Five years later, following a state police investigation, veteran officer Vincent McClean – now retired – is on trial for both voluntary and involuntary manslaughter. But McClean is not the officer who fired the fatal shots. Community advocate Earl Lewis finds the case confounding.

“What about the officer who shot him, because the officer who shot him walks away,” Lewis said.

Prosecutors are asking a 12-person jury to convict McClean, who was the supervisor on the scene, claiming he did nothing to save the life of a man who was shot in the back, hands and arms. On day one of testimony, the jury and the victim’s mother had to see and hear graphic police body camera video and audio that captured the last moments of Marabel’s life.

“Willie, Willie, can you hear me honey?”

McClean is heard saying, “he’s breathing, he’s good.”

Later, paramedics arrive and begin CPR in the ambulance.

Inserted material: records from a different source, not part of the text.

/-- A block is an aligned range of its size, and every address inside it identifies the same block (R56). -/
def Obligations.BlocksAreNapotRanges : Prop :=
  ∀ n a : Nat, blkBase a (2 ^ n) % 2 ^ n = 0 ∧ a ∈ block a (2 ^ n) ∧
    (∀ x, x ∈ block a (2 ^ n) ↔ blkBase a (2 ^ n) ≤ x ∧ x ≤ blkBase a (2 ^ n) + 2 ^ n - 1) ∧
    ∀ x ∈ block a (2 ^ n), blkBase x (2 ^ n) = blkBase a (2 ^ n) ∧ block x (2 ^ n) = block a (2 ^ n)

/-! ### The enable test -/

/-- The default instance of `CMO_ENABLE` (R169, decision D4), mode by mode: when a management or zero instruction is illegal, and
when a flush stands in the place of an invalidate: where a register that counts holds `CBIE = 01` and none disables the
instruction. A register is `on` for `CBO.INVAL` where its `CBIE`, bits 5 to 4, is not `00`, for `CBO.CLEAN` and `CBO.FLUSH` where
`CBCFE`, bit 6, is set, and for `CBO.ZERO` where `CBZE`, bit 7, is. -/
def Obligations.DefaultEnableByMode : Prop :=
  ∀ (cfg : Config) (h : Hart) (g : Gated), cfg.enableRows = [] →
    let on := fun env : Word => match g with
      | .inval => env.extractLsb' 4 2 ≠ 0b00#2
      | .clean => env.getLsbD 6 = true
      | .flush => env.getLsbD 6 = true
      | .zero => env.getLsbD 7 = true
    let flushes := fun env : Word => env.extractLsb' 4 2 = 0b01#2
    let hasS := Mode.S ∈ cfg.modes
    let hasH := Mode.VS ∈ cfg.modes ∨ Mode.VU ∈ cfg.modes
    (h.mode = .M → cmoEnable cfg h g = .perform) ∧
    (h.mode = .S → (cmoEnable cfg h g = .illegalInstruction ↔ ¬ on h.csr.menvcfg)) ∧
    (h.mode = .U → (cmoEnable cfg h g = .illegalInstruction ↔ ¬ on h.csr.menvcfg ∨ (hasS ∧ ¬ on h.csr.senvcfg))) ∧
    (h.mode = .VS → (cmoEnable cfg h g = .illegalInstruction ↔ ¬ on h.csr.menvcfg ∨ (hasH ∧ ¬ on h.csr.henvcfg))) ∧
    (h.mode = .VU → (cmoEnable cfg h g = .illegalInstruction ↔
      ¬ on h.csr.menvcfg ∨ (hasH ∧ ¬ on h.csr.henvcfg) ∨ (hasS ∧ ¬ on h.csr.senvcfg))) ∧
    (cmoEnable cfg h g = .performFlushInstead ↔ g = .inval ∧ cmoEnable cfg h g ≠ .illegalInstruction ∧
      ((h.mode ≠ .M ∧ flushes h.csr.menvcfg) ∨ ((h.mode = .U ∨ h.mode = .VU) ∧ hasS ∧ flushes h.csr.senvcfg) ∨
        ((h.mode = .VS ∨ h.mode = .VU) ∧ hasH ∧ flushes h.csr.henvcfg)))

/-- An instruction that the control registers do not enable raises an illegal instruction exception, before translation and whatever
else holds (R168, R199 item 2). -/
def Obligations.DisabledInstructionsAreIllegal : Prop :=
  ∀ (i : Instr) (g : Gated) (s : State), gateOf i = some g → cmoEnable s.cfg s.hart g = .illegalInstruction →
    exec i s = .next (raiseIllegal (encode i) s)

/-- A prefetch takes no illegal instruction exception in any mode and whatever the control registers hold, and no CMO instruction a
virtual instruction exception (R170). -/
def Obligations.PrefetchNeverIllegalNoneVirtual : Prop :=
  ∀ (i : Instr) (s t : State), exec i s = .next t →
    ∃ new, t.traps = s.traps ++ new ∧ (∀ r ∈ new, r.cause ≠ .virtualInstruction) ∧
      (gateOf i = none → ∀ r ∈ new, r.cause ≠ .illegalInstruction)

/-- No CMO instruction generates an address misaligned exception, whatever its effective address (R190). -/
def Obligations.NoMisalignedException : Prop :=
  ∀ (i : Instr) (s t : State), exec i s = .next t →
    ∃ new, t.traps = s.traps ++ new ∧ ∀ r ∈ new, r.cause ≠ .storeMisaligned

/-! ### Translation and protection -/

/-- A management instruction takes a store page fault exactly when the leaf entry grants none of the three permissions in a legal
encoding or fails the user-access test (R174). -/
def Obligations.ManagementPagePermission : Prop :=
  ∀ (i : Instr) (s : State) (ppage gpage : Nat) (p : Pte) (gpte : Option Pte), classOf i = .cbm → Enabled i s → Untriggered i s →
    Translated i s ppage gpage (some p) gpte →
    let ok := legalXwr p = true ∧ (p.r = true ∨ p.w = true ∨ p.x = true) ∧ userOk s.hart.csr (effPriv s.hart) p = true
    (¬ ok → exec i s = .next (raiseFault .storePageFault none (eaOf s i) (cbsM s.cfg) s)) ∧
    (ok → ∀ t, exec i s = .next t → ∀ r, t.traps = s.traps ++ [r] → r.cause ≠ .storePageFault)

/-- `CBO.ZERO` takes a store page fault exactly when the leaf entry does not grant write permission in a legal encoding or fails
the user-access test (R175). -/
def Obligations.ZeroPagePermission : Prop :=
  ∀ (rs1 : Reg) (s : State) (ppage gpage : Nat) (p : Pte) (gpte : Option Pte), Enabled (.cboZero rs1) s →
    Untriggered (.cboZero rs1) s → Translated (.cboZero rs1) s ppage gpage (some p) gpte →
    let ok := legalXwr p = true ∧ p.w = true ∧ userOk s.hart.csr (effPriv s.hart) p = true
    (¬ ok → exec (.cboZero rs1) s = .next (raiseFault .storePageFault none (eaCbo s rs1) (cbsZ s.cfg) s)) ∧
    (ok → ∀ t, exec (.cboZero rs1) s = .next t → ∀ r, t.traps = s.traps ++ [r] → r.cause ≠ .storePageFault)

/-- The effective privilege mode by cases of `MPRV`, `MPP` and `MPV` (R171, decision D30), the legal leaf encodings and the
user-access test (R181): `SUM` opens a user page to a supervisor access of its own world, and nothing else does. -/
def Obligations.LegalEncodingsAndUserAccess : Prop :=
  (∀ h : Hart,
    let lvl := h.csr.mstatus.extractLsb' 11 2
    (h.mode ≠ .M ∨ getBit h.csr.mstatus 17 = false → effPriv h = h.mode) ∧
    (h.mode = .M → getBit h.csr.mstatus 17 = true →
      (lvl = 3 → effPriv h = .M) ∧
      (lvl ≠ 3 → getBit h.csr.mstatus 39 = true → effPriv h = if lvl = 1 then .VS else .VU) ∧
      (lvl ≠ 3 → getBit h.csr.mstatus 39 = false → effPriv h = if lvl = 1 then .S else .U))) ∧
  ∀ (c : Csrs) (p : Pte),
    (legalXwr p = true ↔ (p.x, p.w, p.r) ∈ [(false, false, true), (false, true, true), (true, false, false), (true, false, true),
      (true, true, true)]) ∧
    (userOk c .U p = p.u) ∧ (userOk c .VU p = p.u) ∧
    (userOk c .S p = true ↔ p.u = false ∨ getBit c.mstatus 18 = true) ∧
    (userOk c .VS p = true ↔ p.u = false ∨ getBit c.vsstatus 18 = true)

The prosecution plans to present an expert witness who will say that, had officers administered CPR, Marabel would have survived.

Here’s where the prosecution’s evidence may self-destruct. The officer who was closest to the victim, and not McClean, testified that he and other officers are not trained in how to perform CPR on a person who is still breathing. The video also captures audio of McClean calling for an ambulance.

“This officer who maybe didn’t get the protocol right,” Lewis said, “he gets caught up in the middle of it.”

Later, defense attorneys are expected to tell the jury McClean is not a doctor, and like most officers, he’s not qualified to tell whether a gunshot victim has life-threatening injuries.